Jane Hoback

November 11, 2009

2 Min Read
Government panel asks USDA to police “organic” cosmetics

The National Organic Standards Board has voted to recommend that the U.S. Department of Agriculture get tough on the use of the term “organic” for personal care products. “(An) ever increasing stream of personal care products making organic claims continues to flow into the market place,” said the board, which is charged with helping the USDA develop standards for substances used in organic production.

The government-appointed board recommended that organic personal care products be recognized explicitly by the USDA’s National Organic Program, just as food and other organic ingredients are, to help end the problem of mislabeled cosmetics and other personal care products—and the resulting confusion among consumers.

“At a given retailer, one may find personal care products such as shampoos and lotions labeled as ‘organic’ with no clear standards or regulatory underpinning for the organic claim,” the board said in its recommendation. “Manufacturers of personal care products that contain organic ingredients are hindered by a thicket of competing private standards and confusion regarding the applicability of the NOP to their products.”

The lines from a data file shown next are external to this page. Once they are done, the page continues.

/-- Forms the message of a SEND, WRITE or READ descriptor and gives it to the sender. -/
def State.startMsg (s : State) (wq : Nat) (d : SendDesc) (ip : IpAddr) (src : MsgSrc) (tag : Option Nat) : State :=
  let idx := (s.wq wq).headIndex
  let key := s.flm.orderCtr
  let gen := match tag with | some i => (sparseGet (⟨0, none⟩ : RdTag) i s.flm.rdTags).gen | none => 0
  let s := match tag with
    | some i => s.holdTag i key
    | none => s
  let m : Msg := {
    key := key, id := 0, dst := d.dstPeer, opcode := d.op, len := d.len, sizeCode := s.ownSizeCode,
    window := if d.op = descSendOp then 0 else d.window, winOffset := if d.op = descSendOp then 0 else d.winOffset,
    aux := match tag with
      | some i => gen * 2 ^ 24 + i
      | none => if d.op = descSendOp ∨ d.notify then d.remoteWq else 0,
    notify := d.op == descWriteOp && d.notify, fence := if d.fence then some (s.fenceIds d.dstPeer) else none,
    solicit := d.solicit, src := src, use := .desc wq idx, side := .numbering, desc := some d, faulted := false, got := [],
    st := .queued, t0Us := 0, pkts := [], holdUntilUs := 0, tag := tag, cls := (Config.openClass wq).toNat }
  (s.tookDesc wq).submit m ip

/-- A descriptor waits at the head of its queue. -/
def State.waitDesc (s : State) (wq : Nat) (d : SendDesc) (r : DescWait) : State :=
  s.setWq wq { s.wq wq with waiting := some (d, r) }

/-- The head descriptor completes at once. -/
def State.endDesc (s : State) (wq : Nat) (d : SendDesc) (st : DescStatus) : State :=
  (s.completeDesc wq (s.wq wq).headIndex d st 0 0 0).tookDesc wq

/-- Starts a SEND, WRITE or READ: fence limit first, then the read tag. -/
def State.startData (s : State) (wq : Nat) (d : SendDesc) (ip : IpAddr) (src : MsgSrc) : State :=
  if d.fence && decide (32 < (s.fenceIds d.dstPeer).length) then s.waitDesc wq d .fence
  else if d.op = descReadOp then
    match s.freeTag with
    | some i => s.startMsg wq d ip src (some i)
    | none => s.waitDesc wq d .tag
  else s.startMsg wq d ip src none

/-- A WAIT as it starts or waits (R134). -/
def State.tryWait (s : State) (wq : Nat) (d : SendDesc) (rest : List SendDesc) : State :=
  if s.chainFaulted d.counter then (s.endDesc wq d .chainFault).errorWq wq rest
  else if d.count ≤ s.chain d.counter then
    (s.setChain d.counter (s.chain d.counter - d.count)).endDesc wq d .success
  else s.waitDesc wq d .chain

/-- Starts the descriptor at the head of a queue when it is of the row's operation or of none (R131). -/
def State.startDesc (s : State) (wq op : Nat) (d : SendDesc) (ip : IpAddr) (spans : List (Nat × Nat))
    (rest : List SendDesc) : State :=
  if !(s.wq wq).canStart || (d.op != op && knownDesc d.op) then s
  else if !knownDesc d.op || d.rsvdSet || decide (16777216 < d.len) then (s.endDesc wq d .badDesc).errorWq wq rest
  else if d.op = descNopOp then s.endDesc wq d .success
  else if d.op = descWaitOp then s.tryWait wq d rest
  else if !s.hasPeer then s.endDesc wq d .noPeer
  else if s.currentEpoch.isNone then (s.endDesc wq d .noKey).raise 0x146
  else s.startData wq d ip (.segs spans)

/-- DESC_SEND; `rest` are the descriptors after it in the ring, `spans` where its buffer is translated so far, `ip` its destination's
address. -/
def execDescSend (wq : Nat) (d : SendDesc) (ip : IpAddr) (spans : List (Nat × Nat)) (rest : List SendDesc) (s : State) :
    Result :=
  .next (s.inStep (fun s => s.startDesc wq descSendOp d ip spans rest))

def execDescWrite (wq : Nat) (d : SendDesc) (ip : IpAddr) (spans : List (Nat × Nat)) (rest : List SendDesc) (s : State) :
    Result :=
  .next (s.inStep (fun s => s.startDesc wq descWriteOp d ip spans rest))

def execDescRead (wq : Nat) (d : SendDesc) (ip : IpAddr) (rest : List SendDesc) (s : State) : Result :=
  .next (s.inStep (fun s => s.startDesc wq descReadOp d ip [] rest))

def execDescWait (wq : Nat) (d : SendDesc) (rest : List SendDesc) (s : State) : Result :=
  .next (s.inStep (fun s => s.startDesc wq descWaitOp d ⟨false, 0⟩ [] rest))

def execDescNop (wq : Nat) (d : SendDesc) (rest : List SendDesc) (s : State) : Result :=
  .next (s.inStep (fun s => s.startDesc wq descNopOp d ⟨false, 0⟩ [] rest))

/-- WAIT_SATISFIED (R134). -/
def execWaitSatisfied (wq : Nat) (rest : List SendDesc) (s : State) : Result :=
  .next (s.inStep (fun s => match (s.wq wq).waiting with
  | some (d, .chain) => if (s.wq wq).st = .open_ then s.tryWait wq d rest else s
  | _ => s))

/-- FENCE_LIMIT_RELEASE: no more than 32 messages are outstanding (R132). -/
def execFenceLimitRelease (wq : Nat) (ip : IpAddr) (spans : List (Nat × Nat)) (s : State) : Result :=
  .next (s.inStep (fun s => match (s.wq wq).waiting with
  | some (d, .fence) =>
    if (s.wq wq).st = .open_ ∧ (s.fenceIds d.dstPeer).length ≤ 32 then s.startData wq d ip (.segs spans) else s
  | _ => s))

/-- READ_TAG_FREE (R129). -/
def execReadTagFree (wq : Nat) (ip : IpAddr) (s : State) : Result :=
  .next (s.inStep (fun s => match (s.wq wq).waiting with
  | some (d, .tag) =>
    if (s.wq wq).st = .open_ ∧ s.freeTag.isSome then s.startData wq d ip (.segs []) else s
  | _ => s))

/-- FLOW_CACHE_ADMIT: a waiting destination enters once an entry can be taken (R145). -/
def execFlowCacheAdmit (peer : Nat) (s : State) : Result :=
  .next (match s.fx.cacheWait.find? (fun c => c.1 == peer) with
  | none => s
  | some (_, ip) =>
    if s.fx.flows.length < flowLimit ∨ s.lruFlow.isSome then
      let s := { s with fx := { s.fx with cacheWait := s.fx.cacheWait.filter (fun c => c.1 != peer) } }
      (s.enterFlow peer ip (s.firstLocal ip.v6)).1.pump peer
    else s)

/-- WQ_FAULT_RESOLVED: the paused queue's message goes on from its faulting granule (R136). -/
def execWqFaultResolved (wq : Nat) (spans : List (Nat × Nat)) (s : State) : Result :=
  let w := s.wq wq
  .next (s.inStep (fun s => match w.st, w.pausedMsg with
  | .paused, some key =>
    let s := s.setWq wq { w with st := .open_, pausedMsg := none }
    let s := { s with flm := { s.flm with
      msgs := s.flm.msgs.map (fun (m : Msg) =>
        match m.use, m.src with
        | .desc q _, .segs ss =>
          if q = wq ∧ m.opcode ≠ opRead then
            { m with faulted := false, src := .segs (if m.key = key then ss ++ spans else ss) }
          else m
        | _, _ => m) } }
    match s.msg? key with
    | some m => s.pump m.dst
    | none => s
  | _, _ => s))

/-! ## Apertures (R591) -/

/-- CHAIN_COUNTER_WRITE: the write of a counter's high word sets VALUE and FAULT. -/
def execChainCounterWrite (src : Src) (index value : Nat) (fault : Bool) (s : State) : Result :=
  let v := value % 2 ^ 32 + (if fault then chainFaultBit else 0)
  .next (s.busWrite src (0x1000000 + 8 * (index % 65536)) (fun s =>
    s.stepWrite src (.chainWrite (index % 65536) value fault) (fun s => s.setChain (index % 65536) v)))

The action would allow the USDA to police organic claims on personal care products and develop a complete federal organic personal care product program. Companies that labeled or otherwise stated that their products were organic without USDA certification would be acting illegally.

Groups such as the Organic Consumer Association and companies such as Dr. Bronner’s have pushed for the crackdown. In a letter to the board last summer, David Bronner, president of Dr. Bronner’s Magic Soaps, wrote: “High-quality high-performance personal care is being produced and certified right and left right now under the NOP by organic companies of integrity, who support organic agriculture and farming with the integrity the federal NOP ensures. Only by making the NOP rules mandatory for cosmetic/personal care products can consumers be adequately protected from the misleading and deceptive labeling practices currently prevalent in the marketplace.”

The Organic Consumer Association has called for a boycott of brands that have been “cheating consumers” by misusing the term “organic.”

National Organic Program officials said they would consider the board’s recommendation but did not specify a time.